→ Activity
An exact reproduction of all the entries is what the answer must contain.

▼

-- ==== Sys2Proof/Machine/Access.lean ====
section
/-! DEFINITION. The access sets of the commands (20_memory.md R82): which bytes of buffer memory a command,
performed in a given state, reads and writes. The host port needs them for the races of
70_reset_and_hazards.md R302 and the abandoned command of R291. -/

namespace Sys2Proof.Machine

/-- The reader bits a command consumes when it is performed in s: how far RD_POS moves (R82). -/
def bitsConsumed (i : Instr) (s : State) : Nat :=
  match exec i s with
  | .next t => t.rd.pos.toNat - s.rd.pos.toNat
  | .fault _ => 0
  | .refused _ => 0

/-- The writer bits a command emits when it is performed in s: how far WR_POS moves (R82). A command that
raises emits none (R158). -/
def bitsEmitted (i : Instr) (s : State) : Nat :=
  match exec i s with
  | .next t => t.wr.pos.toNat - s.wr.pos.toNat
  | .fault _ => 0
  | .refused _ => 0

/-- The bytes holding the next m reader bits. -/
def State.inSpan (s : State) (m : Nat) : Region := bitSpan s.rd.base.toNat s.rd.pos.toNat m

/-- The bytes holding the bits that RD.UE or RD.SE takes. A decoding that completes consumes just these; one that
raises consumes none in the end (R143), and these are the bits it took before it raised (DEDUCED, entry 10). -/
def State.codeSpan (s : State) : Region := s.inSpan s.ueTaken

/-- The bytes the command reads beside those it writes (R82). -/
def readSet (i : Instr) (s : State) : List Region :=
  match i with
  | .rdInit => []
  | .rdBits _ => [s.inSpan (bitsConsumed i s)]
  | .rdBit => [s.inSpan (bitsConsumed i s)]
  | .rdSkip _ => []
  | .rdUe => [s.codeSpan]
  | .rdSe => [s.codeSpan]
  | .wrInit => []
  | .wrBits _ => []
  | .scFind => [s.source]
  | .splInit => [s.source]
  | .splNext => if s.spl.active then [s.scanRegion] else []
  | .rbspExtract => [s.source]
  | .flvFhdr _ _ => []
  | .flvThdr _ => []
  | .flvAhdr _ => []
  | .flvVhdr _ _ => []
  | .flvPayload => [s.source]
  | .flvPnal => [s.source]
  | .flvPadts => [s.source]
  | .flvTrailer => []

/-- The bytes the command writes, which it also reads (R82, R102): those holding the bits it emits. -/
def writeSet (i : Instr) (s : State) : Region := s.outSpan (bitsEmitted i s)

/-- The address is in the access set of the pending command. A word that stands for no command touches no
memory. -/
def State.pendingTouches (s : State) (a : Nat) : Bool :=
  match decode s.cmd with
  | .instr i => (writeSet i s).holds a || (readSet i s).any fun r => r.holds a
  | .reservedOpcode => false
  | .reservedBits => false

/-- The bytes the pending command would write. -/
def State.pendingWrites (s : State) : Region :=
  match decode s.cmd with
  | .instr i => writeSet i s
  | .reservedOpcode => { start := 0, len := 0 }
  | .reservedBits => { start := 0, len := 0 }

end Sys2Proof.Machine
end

▲

→ Task result
-- ==== Sys2Proof/Machine/Access.lean ====
section
/-! DEFINITION. The access sets of the commands (20_memory.md R82): which bytes of buffer memory a command,
performed in a given state, reads and writes. The host port needs them for the races of
70_reset_and_hazards.md R302 and the abandoned command of R291. -/

namespace Sys2Proof.Machine

/-- The reader bits a command consumes when it is performed in s: how far RD_POS moves (R82). -/
def bitsConsumed (i : Instr) (s : State) : Nat :=
  match exec i s with
  | .next t => t.rd.pos.toNat - s.rd.pos.toNat
  | .fault _ => 0
  | .refused _ => 0

/-- The writer bits a command emits when it is performed in s: how far WR_POS moves (R82). A command that
raises emits none (R158). -/
def bitsEmitted (i : Instr) (s : State) : Nat :=
  match exec i s with
  | .next t => t.wr.pos.toNat - s.wr.pos.toNat
  | .fault _ => 0
  | .refused _ => 0

/-- The bytes holding the next m reader bits. -/
def State.inSpan (s : State) (m : Nat) : Region := bitSpan s.rd.base.toNat s.rd.pos.toNat m

/-- The bytes holding the bits that RD.UE or RD.SE takes. A decoding that completes consumes just these; one that
raises consumes none in the end (R143), and these are the bits it took before it raised (DEDUCED, entry 10). -/
def State.codeSpan (s : State) : Region := s.inSpan s.ueTaken

/-- The bytes the command reads beside those it writes (R82). -/
def readSet (i : Instr) (s : State) : List Region :=
  match i with
  | .rdInit => []
  | .rdBits _ => [s.inSpan (bitsConsumed i s)]
  | .rdBit => [s.inSpan (bitsConsumed i s)]
  | .rdSkip _ => []
  | .rdUe => [s.codeSpan]
  | .rdSe => [s.codeSpan]
  | .wrInit => []
  | .wrBits _ => []
  | .scFind => [s.source]
  | .splInit => [s.source]
  | .splNext => if s.spl.active then [s.scanRegion] else []
  | .rbspExtract => [s.source]
  | .flvFhdr _ _ => []
  | .flvThdr _ => []
  | .flvAhdr _ => []
  | .flvVhdr _ _ => []
  | .flvPayload => [s.source]
  | .flvPnal => [s.source]
  | .flvPadts => [s.source]
  | .flvTrailer => []

/-- The bytes the command writes, which it also reads (R82, R102): those holding the bits it emits. -/
def writeSet (i : Instr) (s : State) : Region := s.outSpan (bitsEmitted i s)

/-- The address is in the access set of the pending command. A word that stands for no command touches no
memory. -/
def State.pendingTouches (s : State) (a : Nat) : Bool :=
  match decode s.cmd with
  | .instr i => (writeSet i s).holds a || (readSet i s).any fun r => r.holds a
  | .reservedOpcode => false
  | .reservedBits => false

/-- The bytes the pending command would write. -/
def State.pendingWrites (s : State) : Region :=
  match decode s.cmd with
  | .instr i => writeSet i s
  | .reservedOpcode => { start := 0, len := 0 }
  | .reservedBits => { start := 0, len := 0 }

end Sys2Proof.Machine
end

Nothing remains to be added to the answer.